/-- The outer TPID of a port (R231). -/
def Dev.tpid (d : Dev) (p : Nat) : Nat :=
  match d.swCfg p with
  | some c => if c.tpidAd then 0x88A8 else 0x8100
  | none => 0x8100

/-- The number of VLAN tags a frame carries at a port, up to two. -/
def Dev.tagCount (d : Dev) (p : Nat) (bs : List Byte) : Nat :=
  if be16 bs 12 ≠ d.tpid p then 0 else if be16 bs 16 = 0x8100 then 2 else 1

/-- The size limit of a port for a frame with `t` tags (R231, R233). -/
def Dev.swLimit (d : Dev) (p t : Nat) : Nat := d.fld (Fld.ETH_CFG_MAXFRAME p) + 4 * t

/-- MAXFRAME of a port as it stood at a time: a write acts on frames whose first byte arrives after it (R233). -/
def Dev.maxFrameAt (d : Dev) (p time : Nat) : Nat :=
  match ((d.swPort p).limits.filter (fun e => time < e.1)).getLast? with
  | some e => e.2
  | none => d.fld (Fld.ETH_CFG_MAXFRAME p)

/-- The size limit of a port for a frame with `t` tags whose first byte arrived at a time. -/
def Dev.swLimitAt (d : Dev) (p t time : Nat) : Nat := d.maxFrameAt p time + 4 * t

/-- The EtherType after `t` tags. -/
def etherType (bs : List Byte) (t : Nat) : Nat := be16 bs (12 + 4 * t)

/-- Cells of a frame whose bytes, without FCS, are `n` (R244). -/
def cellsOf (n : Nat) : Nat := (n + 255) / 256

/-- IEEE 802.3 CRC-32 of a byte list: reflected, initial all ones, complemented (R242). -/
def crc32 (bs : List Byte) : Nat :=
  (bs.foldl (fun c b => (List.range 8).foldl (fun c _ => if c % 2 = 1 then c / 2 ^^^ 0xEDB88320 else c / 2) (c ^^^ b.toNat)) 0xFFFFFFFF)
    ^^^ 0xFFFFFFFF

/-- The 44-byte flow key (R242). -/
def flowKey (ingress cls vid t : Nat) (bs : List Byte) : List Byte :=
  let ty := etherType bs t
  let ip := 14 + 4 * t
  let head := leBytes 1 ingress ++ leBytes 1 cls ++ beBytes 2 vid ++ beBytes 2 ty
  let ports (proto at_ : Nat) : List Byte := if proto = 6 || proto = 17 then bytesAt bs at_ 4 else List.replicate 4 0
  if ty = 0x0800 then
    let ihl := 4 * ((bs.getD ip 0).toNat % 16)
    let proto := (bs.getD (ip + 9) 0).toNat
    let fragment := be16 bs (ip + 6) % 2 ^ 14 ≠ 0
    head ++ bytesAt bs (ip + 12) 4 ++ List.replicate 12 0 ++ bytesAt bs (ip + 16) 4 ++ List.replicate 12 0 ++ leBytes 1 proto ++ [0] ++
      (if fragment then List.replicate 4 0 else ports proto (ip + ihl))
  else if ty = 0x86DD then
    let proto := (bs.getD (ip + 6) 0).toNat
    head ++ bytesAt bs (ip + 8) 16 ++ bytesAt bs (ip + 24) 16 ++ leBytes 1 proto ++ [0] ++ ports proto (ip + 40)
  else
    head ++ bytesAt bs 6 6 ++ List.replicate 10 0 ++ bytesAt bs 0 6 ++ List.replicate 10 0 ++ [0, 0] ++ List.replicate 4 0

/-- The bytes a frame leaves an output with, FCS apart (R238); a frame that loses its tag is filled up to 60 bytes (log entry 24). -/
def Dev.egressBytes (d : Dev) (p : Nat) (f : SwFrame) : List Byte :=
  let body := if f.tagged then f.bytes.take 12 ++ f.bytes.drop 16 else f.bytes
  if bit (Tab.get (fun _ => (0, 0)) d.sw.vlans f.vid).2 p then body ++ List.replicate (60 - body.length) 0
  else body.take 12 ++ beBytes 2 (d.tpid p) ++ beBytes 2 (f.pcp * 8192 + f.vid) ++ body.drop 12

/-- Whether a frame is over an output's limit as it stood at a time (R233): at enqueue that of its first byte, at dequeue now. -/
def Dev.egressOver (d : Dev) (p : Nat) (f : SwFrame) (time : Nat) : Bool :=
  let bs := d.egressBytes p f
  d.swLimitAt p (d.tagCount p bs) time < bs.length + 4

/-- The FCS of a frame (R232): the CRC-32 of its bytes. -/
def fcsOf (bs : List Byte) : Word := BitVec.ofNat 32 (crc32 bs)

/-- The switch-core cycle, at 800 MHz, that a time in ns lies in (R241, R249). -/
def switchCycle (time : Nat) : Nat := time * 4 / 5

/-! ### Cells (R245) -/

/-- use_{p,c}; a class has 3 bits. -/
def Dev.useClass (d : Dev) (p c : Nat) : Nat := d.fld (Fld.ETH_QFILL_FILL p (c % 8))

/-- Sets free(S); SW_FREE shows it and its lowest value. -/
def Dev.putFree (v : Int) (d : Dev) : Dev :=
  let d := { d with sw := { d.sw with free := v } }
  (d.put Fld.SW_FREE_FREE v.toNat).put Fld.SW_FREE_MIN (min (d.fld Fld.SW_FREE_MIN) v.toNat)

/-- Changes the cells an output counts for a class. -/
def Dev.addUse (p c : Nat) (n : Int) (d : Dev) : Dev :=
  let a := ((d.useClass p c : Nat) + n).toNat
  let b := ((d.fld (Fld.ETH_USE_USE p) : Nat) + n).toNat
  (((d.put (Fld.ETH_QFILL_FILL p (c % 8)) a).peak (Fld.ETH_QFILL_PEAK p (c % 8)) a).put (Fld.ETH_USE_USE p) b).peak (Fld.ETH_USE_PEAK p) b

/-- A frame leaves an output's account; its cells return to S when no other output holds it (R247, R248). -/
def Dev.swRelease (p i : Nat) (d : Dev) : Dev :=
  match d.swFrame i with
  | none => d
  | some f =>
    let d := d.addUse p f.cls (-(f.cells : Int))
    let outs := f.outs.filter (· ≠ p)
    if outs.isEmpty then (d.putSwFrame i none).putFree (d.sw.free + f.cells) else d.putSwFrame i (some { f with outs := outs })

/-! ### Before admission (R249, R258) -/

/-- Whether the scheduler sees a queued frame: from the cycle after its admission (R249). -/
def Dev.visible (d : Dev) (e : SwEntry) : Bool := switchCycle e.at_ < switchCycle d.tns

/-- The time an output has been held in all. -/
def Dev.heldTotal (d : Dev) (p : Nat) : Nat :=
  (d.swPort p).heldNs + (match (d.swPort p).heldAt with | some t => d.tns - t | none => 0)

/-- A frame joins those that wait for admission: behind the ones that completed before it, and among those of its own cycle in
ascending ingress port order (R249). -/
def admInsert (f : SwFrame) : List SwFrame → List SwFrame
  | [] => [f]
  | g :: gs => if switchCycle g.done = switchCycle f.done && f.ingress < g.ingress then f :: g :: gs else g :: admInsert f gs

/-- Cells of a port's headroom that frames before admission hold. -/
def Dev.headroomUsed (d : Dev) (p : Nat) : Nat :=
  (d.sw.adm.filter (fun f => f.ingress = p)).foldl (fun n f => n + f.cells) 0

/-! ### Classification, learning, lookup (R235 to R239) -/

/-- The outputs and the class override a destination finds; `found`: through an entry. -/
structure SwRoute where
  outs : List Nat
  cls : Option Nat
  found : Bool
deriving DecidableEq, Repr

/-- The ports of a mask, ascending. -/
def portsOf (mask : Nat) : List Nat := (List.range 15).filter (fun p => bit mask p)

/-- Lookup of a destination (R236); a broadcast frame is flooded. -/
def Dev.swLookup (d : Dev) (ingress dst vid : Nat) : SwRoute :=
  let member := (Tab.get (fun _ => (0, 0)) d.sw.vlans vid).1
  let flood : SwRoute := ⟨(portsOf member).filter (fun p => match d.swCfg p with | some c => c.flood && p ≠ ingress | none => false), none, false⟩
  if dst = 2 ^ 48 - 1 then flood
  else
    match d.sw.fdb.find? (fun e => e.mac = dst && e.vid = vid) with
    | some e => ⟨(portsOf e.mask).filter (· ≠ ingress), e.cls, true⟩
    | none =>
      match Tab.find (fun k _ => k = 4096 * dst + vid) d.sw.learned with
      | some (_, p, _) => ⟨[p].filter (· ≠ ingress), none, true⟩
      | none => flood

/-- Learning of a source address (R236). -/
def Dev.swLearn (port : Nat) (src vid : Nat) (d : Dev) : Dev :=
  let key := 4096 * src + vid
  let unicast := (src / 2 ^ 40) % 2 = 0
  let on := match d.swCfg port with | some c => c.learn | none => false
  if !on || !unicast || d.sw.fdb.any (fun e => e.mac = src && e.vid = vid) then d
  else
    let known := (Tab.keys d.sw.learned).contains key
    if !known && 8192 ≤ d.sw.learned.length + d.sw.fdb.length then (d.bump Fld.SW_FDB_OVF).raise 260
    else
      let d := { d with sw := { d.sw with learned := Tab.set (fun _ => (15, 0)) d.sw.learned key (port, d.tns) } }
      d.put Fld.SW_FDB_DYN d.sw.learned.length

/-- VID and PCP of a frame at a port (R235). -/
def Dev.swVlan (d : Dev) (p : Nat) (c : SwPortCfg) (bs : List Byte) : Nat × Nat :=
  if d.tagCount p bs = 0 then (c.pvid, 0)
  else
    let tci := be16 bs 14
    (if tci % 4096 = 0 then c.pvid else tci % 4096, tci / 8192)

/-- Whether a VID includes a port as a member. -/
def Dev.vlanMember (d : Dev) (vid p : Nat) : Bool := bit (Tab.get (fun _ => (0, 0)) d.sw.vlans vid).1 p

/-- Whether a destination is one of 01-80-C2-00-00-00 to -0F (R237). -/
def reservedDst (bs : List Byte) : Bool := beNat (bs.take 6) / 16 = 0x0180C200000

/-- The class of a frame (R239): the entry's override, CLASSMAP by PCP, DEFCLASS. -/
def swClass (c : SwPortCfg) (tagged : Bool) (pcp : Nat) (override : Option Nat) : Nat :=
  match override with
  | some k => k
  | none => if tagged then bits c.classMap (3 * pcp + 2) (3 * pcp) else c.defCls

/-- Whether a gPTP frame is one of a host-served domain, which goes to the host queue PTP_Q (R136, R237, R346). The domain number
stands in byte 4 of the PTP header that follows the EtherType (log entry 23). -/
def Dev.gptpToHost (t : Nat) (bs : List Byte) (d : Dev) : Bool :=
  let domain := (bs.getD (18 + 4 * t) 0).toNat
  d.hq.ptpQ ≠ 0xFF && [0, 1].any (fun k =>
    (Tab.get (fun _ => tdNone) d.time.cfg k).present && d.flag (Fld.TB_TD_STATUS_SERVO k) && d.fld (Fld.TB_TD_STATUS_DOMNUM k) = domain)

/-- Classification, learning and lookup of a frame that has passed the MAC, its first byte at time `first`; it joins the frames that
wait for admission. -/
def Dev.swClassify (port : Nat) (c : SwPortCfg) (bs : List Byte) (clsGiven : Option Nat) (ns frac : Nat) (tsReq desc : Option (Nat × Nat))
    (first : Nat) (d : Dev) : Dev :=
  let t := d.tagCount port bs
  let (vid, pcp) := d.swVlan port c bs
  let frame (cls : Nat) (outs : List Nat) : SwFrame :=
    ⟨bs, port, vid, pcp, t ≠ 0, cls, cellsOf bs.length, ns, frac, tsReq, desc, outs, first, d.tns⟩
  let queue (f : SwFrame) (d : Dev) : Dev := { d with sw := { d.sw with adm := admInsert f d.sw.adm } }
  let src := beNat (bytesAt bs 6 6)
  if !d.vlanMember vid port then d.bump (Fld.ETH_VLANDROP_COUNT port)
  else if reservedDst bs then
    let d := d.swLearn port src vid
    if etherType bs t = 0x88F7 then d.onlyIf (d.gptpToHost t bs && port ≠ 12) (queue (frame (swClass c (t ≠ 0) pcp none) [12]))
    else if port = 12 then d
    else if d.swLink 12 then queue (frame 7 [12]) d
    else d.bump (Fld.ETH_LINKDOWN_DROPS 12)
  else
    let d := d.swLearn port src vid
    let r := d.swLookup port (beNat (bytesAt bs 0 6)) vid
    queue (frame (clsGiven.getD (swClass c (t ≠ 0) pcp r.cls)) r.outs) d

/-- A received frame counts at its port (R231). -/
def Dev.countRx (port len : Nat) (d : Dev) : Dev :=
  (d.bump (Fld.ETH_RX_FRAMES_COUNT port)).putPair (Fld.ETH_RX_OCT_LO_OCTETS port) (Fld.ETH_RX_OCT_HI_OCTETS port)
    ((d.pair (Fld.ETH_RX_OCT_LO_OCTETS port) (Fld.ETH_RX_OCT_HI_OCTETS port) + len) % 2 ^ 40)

◆ ◆ ◆ ◆

### Task instructions
Taking the material above, extract exactly and only the lines from the line with "else if reservedDst bs then" to the line with "else if d.swLink", inclusive of both.

### Solution
  else if reservedDst bs then
    let d := d.swLearn port src vid
    if etherType bs t = 0x88F7 then d.onlyIf (d.gptpToHost t bs && port ≠ 12) (queue (frame (swClass c (t ≠ 0) pcp none) [12]))
    else if port = 12 then d
    else if d.swLink 12 then queue (frame 7 [12]) d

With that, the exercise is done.